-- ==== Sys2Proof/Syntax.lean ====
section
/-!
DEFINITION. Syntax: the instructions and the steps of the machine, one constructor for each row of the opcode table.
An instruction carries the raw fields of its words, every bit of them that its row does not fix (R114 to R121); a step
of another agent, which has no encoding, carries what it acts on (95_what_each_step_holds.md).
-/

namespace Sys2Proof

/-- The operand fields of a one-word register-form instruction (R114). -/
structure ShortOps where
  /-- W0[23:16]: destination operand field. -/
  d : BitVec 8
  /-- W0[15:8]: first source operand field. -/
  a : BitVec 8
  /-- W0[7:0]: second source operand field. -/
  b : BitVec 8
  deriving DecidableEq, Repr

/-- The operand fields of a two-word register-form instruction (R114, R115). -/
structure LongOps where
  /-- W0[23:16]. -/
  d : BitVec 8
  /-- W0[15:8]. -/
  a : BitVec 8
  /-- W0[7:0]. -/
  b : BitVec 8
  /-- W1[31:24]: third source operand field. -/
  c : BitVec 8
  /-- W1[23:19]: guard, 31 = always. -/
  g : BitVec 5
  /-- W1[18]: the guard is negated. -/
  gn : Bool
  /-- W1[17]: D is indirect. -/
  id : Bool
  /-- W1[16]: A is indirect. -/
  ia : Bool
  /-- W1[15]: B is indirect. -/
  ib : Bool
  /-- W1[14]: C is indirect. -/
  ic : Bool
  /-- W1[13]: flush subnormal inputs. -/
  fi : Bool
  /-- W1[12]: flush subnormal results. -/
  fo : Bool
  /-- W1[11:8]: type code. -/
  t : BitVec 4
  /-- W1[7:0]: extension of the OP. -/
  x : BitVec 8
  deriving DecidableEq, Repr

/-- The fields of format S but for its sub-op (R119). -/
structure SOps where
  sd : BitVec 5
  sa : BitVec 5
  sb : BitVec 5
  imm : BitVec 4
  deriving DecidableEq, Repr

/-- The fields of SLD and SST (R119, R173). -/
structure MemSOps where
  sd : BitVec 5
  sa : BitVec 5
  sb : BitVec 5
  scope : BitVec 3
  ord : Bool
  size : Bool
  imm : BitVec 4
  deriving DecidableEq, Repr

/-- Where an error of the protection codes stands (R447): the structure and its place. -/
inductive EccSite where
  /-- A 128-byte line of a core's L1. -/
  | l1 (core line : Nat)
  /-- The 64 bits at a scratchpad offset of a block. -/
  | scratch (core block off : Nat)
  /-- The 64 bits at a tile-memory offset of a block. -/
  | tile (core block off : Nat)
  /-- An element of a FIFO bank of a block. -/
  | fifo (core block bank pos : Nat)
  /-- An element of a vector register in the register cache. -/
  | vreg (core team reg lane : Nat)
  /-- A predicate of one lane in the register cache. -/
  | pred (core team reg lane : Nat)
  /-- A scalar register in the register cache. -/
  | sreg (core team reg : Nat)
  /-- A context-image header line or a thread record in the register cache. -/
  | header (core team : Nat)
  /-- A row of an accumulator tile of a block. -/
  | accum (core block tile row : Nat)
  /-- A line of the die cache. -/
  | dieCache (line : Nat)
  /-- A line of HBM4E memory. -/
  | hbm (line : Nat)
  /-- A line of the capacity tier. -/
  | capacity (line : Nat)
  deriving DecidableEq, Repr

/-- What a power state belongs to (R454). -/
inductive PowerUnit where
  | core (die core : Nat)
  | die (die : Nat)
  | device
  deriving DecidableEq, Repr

────────────────────────────────────────

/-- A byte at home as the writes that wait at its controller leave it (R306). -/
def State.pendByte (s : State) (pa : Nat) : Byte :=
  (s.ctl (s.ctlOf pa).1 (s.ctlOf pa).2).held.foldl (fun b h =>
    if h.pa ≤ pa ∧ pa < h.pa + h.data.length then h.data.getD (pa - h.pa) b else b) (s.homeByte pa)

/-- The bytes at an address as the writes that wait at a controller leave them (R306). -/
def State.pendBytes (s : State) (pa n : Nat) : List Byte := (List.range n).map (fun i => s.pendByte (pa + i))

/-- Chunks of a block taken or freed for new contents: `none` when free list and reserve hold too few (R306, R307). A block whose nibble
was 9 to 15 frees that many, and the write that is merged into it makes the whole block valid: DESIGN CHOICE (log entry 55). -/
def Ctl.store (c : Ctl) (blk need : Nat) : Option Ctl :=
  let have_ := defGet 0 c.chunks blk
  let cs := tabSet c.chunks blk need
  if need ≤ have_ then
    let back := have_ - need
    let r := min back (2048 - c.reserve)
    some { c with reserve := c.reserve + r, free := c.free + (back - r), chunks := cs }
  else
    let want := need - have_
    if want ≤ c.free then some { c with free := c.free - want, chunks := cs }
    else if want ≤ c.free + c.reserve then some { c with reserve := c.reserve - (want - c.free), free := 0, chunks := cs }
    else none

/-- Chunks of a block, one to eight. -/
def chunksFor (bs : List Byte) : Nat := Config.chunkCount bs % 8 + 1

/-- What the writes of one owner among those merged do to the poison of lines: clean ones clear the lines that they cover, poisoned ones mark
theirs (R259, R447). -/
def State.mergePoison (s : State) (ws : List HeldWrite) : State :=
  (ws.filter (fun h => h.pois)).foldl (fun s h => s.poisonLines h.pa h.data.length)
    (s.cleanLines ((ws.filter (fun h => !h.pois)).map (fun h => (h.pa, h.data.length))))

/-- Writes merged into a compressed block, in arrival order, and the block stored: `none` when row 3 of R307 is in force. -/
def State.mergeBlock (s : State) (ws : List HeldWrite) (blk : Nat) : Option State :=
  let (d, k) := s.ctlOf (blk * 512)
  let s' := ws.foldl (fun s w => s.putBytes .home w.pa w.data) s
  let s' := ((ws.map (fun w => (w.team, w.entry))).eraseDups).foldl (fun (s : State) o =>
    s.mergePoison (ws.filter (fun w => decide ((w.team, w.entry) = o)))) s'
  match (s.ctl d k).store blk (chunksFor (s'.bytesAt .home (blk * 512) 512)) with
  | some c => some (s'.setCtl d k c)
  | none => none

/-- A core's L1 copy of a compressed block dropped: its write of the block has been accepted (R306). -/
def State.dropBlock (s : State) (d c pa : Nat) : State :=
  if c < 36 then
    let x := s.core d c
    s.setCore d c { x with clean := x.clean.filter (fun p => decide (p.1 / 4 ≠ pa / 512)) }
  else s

────────────────────────────────────────

EXERCISE DETAILS
Your answer should be one number: how many lines in the records above include "carries".

RESPONSE BOX
2